Esta fuerza subversiva prende de forma notable hacia la mitad del metraje, cuando el protagonista, empujado por un literato mayor, viejo, acaso cansado de las viejas promesas de izquierdas, opina en una reunión socialista sobre lo inútil que resulta tratar de cambiar un peón por otro dentro de una construcción de poder. El instante es crucial, pues coloca al personaje, por primera vez, en el foco de una sociedad que, más tarde, tratará de moldearlo.

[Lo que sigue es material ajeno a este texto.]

-- ==== Sys2Proof/Tests/Slice0.lean ====
section
/-! SUPPORT. Tests on small states, with results taken from the spec (95_test_vectors.md and the examples of the rules), and for
every obligation with hypotheses a named theorem that shows states and operands which meet them. -/

namespace Sys2Proof.Tests

open Sys2Proof.Machine

/-! ### Small states -/

/-- A machine of 16 pixels right after reset. -/
def base : State := State.resetWith 16

/-- `base` with the registers given. -/
def regs (a b c d e f g h : Word) : State := { base with x := #v[a, b, c, d, e, f, g, h] }

/-- `s` with SRC holding the bytes given from address 0 on. -/
def withSrc (s : State) (bytes : List Byte) : State := { s with src := bytes.zipIdx.map (fun q => (q.2, q.1)) }

/-- `s` with a w by h image of the pixels given. -/
def withImage (s : State) (w h : Word) (pixels : List Word) : State :=
  { s with imgValid := true, imgW := w, imgH := h, pix := pixels.zipIdx.map (fun q => (q.2, q.1)) }

/-- `s` with a histogram built, the bins of every channel as given and all else 0. -/
def withHist (s : State) (bins : List (Nat × Word)) : State :=
  let h : Bins := bins.foldl (fun h q => h.setBin q.1 q.2) zeroBins
  { s with histValid := true, hist := ⟨h, h, h⟩ }

/-- Does the step give a next state of which `f` is true? -/
def isNext (r : Result) (f : State → Bool) : Bool :=
  match r with
  | .next t => f t
  | .fault _ => false
  | .refused _ => false

/-- Did the command end with this code and ERRINFO? -/
def ended (t : State) (e : ErrCode) (info : Word) : Bool := t.err == e && t.errInfo == info && t.inflight == none

/-! ### Well-formed lines (R88): each check of `assemble` refuses an ill-formed line -/

theorem test_line_wrong_operands : (AsmLine.mk .gray [.reg 0]).assemble = .error .wrongOperands := by decide
theorem test_line_bad_register : (AsmLine.mk .todisp [.reg 8, .reg 0]).assemble = .error .badRegister := by decide
theorem test_line_bad_group : (AsmLine.mk .dec8 [.reg 1, .reg 0]).assemble = .error .badGroup := by decide
theorem test_line_bad_immediate : (AsmLine.mk .thr [.imm 256]).assemble = .error .badImmediate := by decide
theorem test_line_negative_immediate : (AsmLine.mk .thr [.imm (-1)]).assemble = .error .badImmediate := by decide
theorem test_line_bad_channel : (AsmLine.mk .hcum [.name .RGB]).assemble = .error .badChannel := by decide
theorem test_line_bad_layout : (AsmLine.mk .load [.reg 0, .reg 1, .reg 2, .name .R]).assemble = .error .badLayout := by decide
theorem test_line_refused : (AsmLine.mk .thr [.imm 256]).wellFormed = false := by decide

Martin Eden es, efectivamente, una película sobre la LIBERTAD y el precio a pagar por la misma en un mundo donde el poder es siempre uno. También es una reflexión acerca de las estructuras sociales y su capacidad para neutralizar los discursos más perturbadores. Una fuerza que acaba por arrastrar al protagonista de la invisibilidad a la deshonesta visibilidad que otorga la imagen popular. Un viaje que culminará con un retorno a lo invisible mediante el exilio «voluntario».

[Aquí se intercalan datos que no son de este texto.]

-- ==== Sys2Proof/Machine/Ops.lean ====
section
/-! DEFINITION. The operations over the buffer and the state that the commands share: MemRead and MemWrite, the logical content
Q, consuming, responding, entering and leaving the FAULTED state, and reset. -/

namespace Sys2Proof.Machine

/-- The byte at index `a` of a buffer. -/
def readCells : Memory → Nat → Byte
  | [], _ => unlistedByte
  | (k, v) :: m, a => if k = a then v else readCells m a

/-- A byte put in front of the cells `m`, unless it is what an unlisted index reads as anyway. -/
def consCell (a : Nat) (v : Byte) (m : Memory) : Memory := if v = unlistedByte then m else (a, v) :: m

/-- The buffer with the byte `v` at index `a`, in canonical form again. -/
def writeCells : Memory → Nat → Byte → Memory
  | [], a, v => consCell a v []
  | (k, w) :: m, a, v =>
    if a < k then consCell a v ((k, w) :: m)
    else if a = k then consCell a v m
    else (k, w) :: writeCells m a v

/-- `MemRead(a, 1)` (R16, R41). -/
def memRead (a : Nat) (s : State) : Byte := readCells s.buf a

/-- `MemWrite(a, 1, v)` (R16, R41). -/
def memWrite (a : Nat) (v : Byte) (s : State) : State := { s with buf := writeCells s.buf a v }

/-- The index of logical position `i`: `(HEAD + i) mod BUF_CAP` (R24, R41). -/
def ringIndex (c : Config) (i : Nat) (s : State) : Nat := (s.head + i) % c.bufCap

/-- The first `k` bytes from HEAD on, as `k` single-byte reads (R41; "copy out" of R112). -/
def copyOut (c : Config) (k : Nat) (s : State) : List Byte :=
  (List.range k).map fun i => memRead (ringIndex c i s) s

/-- The logical buffer content Q (R24). -/
def bufferContent (c : Config) (s : State) : List Byte := copyOut c s.count s

/-- Append one byte after Q: the store and the count of R111. -/
def storeByte (c : Config) (d : Byte) (s : State) : State :=
  { memWrite (ringIndex c s.count s) d s with count := s.count + 1 }

/-- Consume the `k` oldest bytes (R22, R23, R112). -/
def consume (c : Config) (k : Nat) (s : State) : State :=
  { s with head := (s.head + k) % c.bufCap, count := s.count - k }

/-- `respond(ST, RN, RW, FRAME)` (R16): the response leaves through the interface, one per command, in order (R188). -/
def respond (st : BitVec 4) (rn : BitVec 16) (rw : BitVec 32) (frame : List Byte) (s : State) : State :=
  { s with out := s.out ++ [⟨st, rn, rw, frame⟩] }

/-- `raise Fail(code)` is `respond(code, 0, 0, [])` (R16); state changes made before it stay made. -/
def failWith (code : BitVec 4) (s : State) : State := respond code 0 0 [] s

/-- Entering the FAULTED state: FAULTED and ERR are all a framer failure saves (R26, R155). -/
def latchFailure (code : BitVec 4) (s : State) : State := { s with faulted := true, err := code }

/-- A framer failure raised by PULL (R112, R155): the one shared entry, the nearest thing PHFD has to taking a trap. -/
def raiseFramerFailure (code : BitVec 4) (s : State) : State := failWith code (latchFailure code s)

/-- A fresh framer: HEAD, COUNT, FAULTED and ERR go to 0 and BUF is not written (R34). CLEAR and reset share it; it is the only
way out of the FAULTED state (R156). -/
def restart (s : State) : State := { s with head := 0, count := 0, faulted := false, err := 0 }

/-- The buffer that a list of cells describes, indices taken mod BUF_CAP, later cells over earlier ones. -/
def bufferOf (c : Config) (draw : List Host.Cell) : Memory :=
  draw.foldl (fun m x => writeCells m (x.1 % c.bufCap) x.2) []

/-- Reset (R180): a fresh framer whose BUF holds whatever `draw` says; no response. -/
def takeReset (c : Config) (draw : List Host.Cell) (s : State) : State :=
  restart { s with buf := bufferOf c draw }

/-- The next event the outside offers, and the state with it taken off the input. -/
def nextEvent (s : State) : Option (HostEvent × State) :=
  match s.input with
  | [] => none
  | e :: rest => some (e, { s with input := rest })

/-- The host offers the command word `w` next. -/
def offerWord (w : Word) (s : State) : State := { s with input := .command w :: s.input }

end Sys2Proof.Machine
end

El personaje, pues, es algo así como un fantasma que pulula entre medias de unos intereses particulares. Su naturaleza entronca con la de otros sujetos tan apasionantes como la Shu Qi de The Assassin (Hou Hsiao-Hsien, 2015), capaz de rasgar el velo de la hipocresía del poder y alumbrar cómo la supuesta oposición conspira en la misma dirección, o la Barbara Loden de Wanda (Barbara Loden, 1970), cuya presencia desactivaba, como quien desactiva una bomba, los códigos sociales a los que el resto de personajes se aferraban.

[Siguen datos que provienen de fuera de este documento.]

/-- The round trip through the framer (R92): a packet whose header BUILD made comes out of PULL as it was sent if N <= 1018, and
is answered OVERSIZE if N = 1019. -/
def Obligations.BuiltPacketComesThroughTheFramer : Prop :=
  ∀ (n : BitVec 16) (t : BitVec 8) (e : BitVec 2) (payload : List Byte) (s sb : State) (rn : BitVec 16) (h : HeaderWord),
    Inv Config.phfd s → s.faulted = false → s.count = 0 → t.toNat ≤ 62 → 1 ≤ n.toNat → n.toNat ≤ 1019 →
    payload.length = n.toNat → exec (.build n t e) s = .next sb → sb.out = s.out ++ [⟨0x0, rn, h, []⟩] →
      ∃ u, runCommands (sendPacket h payload ++ [.pull]) sb = .next u ∧
        (n.toNat ≤ 1018 → lastResponse u = some ⟨0x0, rn, h, headerBytes h ++ payload⟩) ∧
        (n.toNat = 1019 → lastResponse u = some ⟨0x9, 0, 0, []⟩)

/-- The bytes of the delivered frames are, concatenated, a prefix of the accepted pushed bytes in push order (R51). -/
def Obligations.DeliveredBytesArePrefixOfAcceptedBytes : Prop :=
  ∀ (cmds : List Instr) (s t : State) (rs : List Response), Inv Config.phfd s → s.faulted = false → s.count = 0 →
    (∀ i ∈ cmds, i ≠ .clear) → runCommands cmds s = .next t → t.out = s.out ++ rs →
      (deliveredFrames rs).flatten <+: acceptedBytes cmds rs

/-- A host that drains before each chunk of at most 1024 bytes never sees FULL: the drain ends with a status that is not OK, after
it COUNT <= 1021, and then every PUSH of the chunk is answered OK (R166). -/
def Obligations.DrainedHostNeverSeesFull : Prop :=
  ∀ (s : State) (chunk : List Byte), Inv Config.phfd s →
    (∃ r, lastResponse (drain Config.phfd s) = some r ∧ r.st ≠ 0x0) ∧
    ((drain Config.phfd s).faulted = false → (drain Config.phfd s).count ≤ 1021 ∧
      (chunk.length ≤ 1024 → ∃ t rs, runCommands (pushBytes chunk) (drain Config.phfd s) = .next t ∧
        t.out = (drain Config.phfd s).out ++ rs ∧ rs.length = chunk.length ∧ ∀ r ∈ rs, r.st = 0x0))

/-! ### Instances and packets -/

/-- Instances share no state: a step of one leaves every other unchanged, and an instance steps on a platform as it does alone
(R35). -/
def Obligations.InstancesAreIndependent : Prop :=
  ∀ (p : List State) (k : Nat) (s t : State), p[k]? = some s → step s = .next t →
    ∃ p', platformStep k p = .next p' ∧ p'.length = p.length ∧ p'[k]? = some t ∧ ∀ j, j ≠ k → p'[j]? = p[j]?

/-- A Packet is its header followed by its data, the header made of the values its accessors give (R81 to R86). -/
def Obligations.PacketAccessorsReadTheHeader : Prop :=
  ∀ (c : Config) (f : List Byte), IsPacket c f →
    packetVersion f = c.version ∧ (packetData f).length = packetLength f ∧ packetTotalLength f = packetLength f + 4 ∧
      f = headerBytes (packHeader (packetVersion f) (packetEncoding f) (packetType f) (BitVec.ofNat 16 (packetLength f))) ++
        packetData f

/-- readInto: too small a destination is left unchanged; else its first |f| bytes are f and the rest is unchanged (R89). -/
def Obligations.ReadIntoCopiesOrLeavesDestination : Prop :=
  ∀ f dst : List Byte,
    (dst.length < f.length → readInto f dst = .bufferTooSmall dst) ∧
    (f.length ≤ dst.length → ∃ d, readInto f dst = .copied d ∧ d.length = dst.length ∧ d.take f.length = f ∧
      d.drop f.length = dst.drop f.length)
end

También anda cercano a los monjes de Francisco, juglar de Dios (Roberto Rossellini, 1950) o a la misma figura de Cristo. Personajes todos alejados de la tentación del poder. En las antípodas de la retórica de moda, sus gestos expresan con elocuencia el máximo desinterés por un empoderamiento que no es sino la herramienta perfecta para montar unas ficciones que suplanten LA VERDAD.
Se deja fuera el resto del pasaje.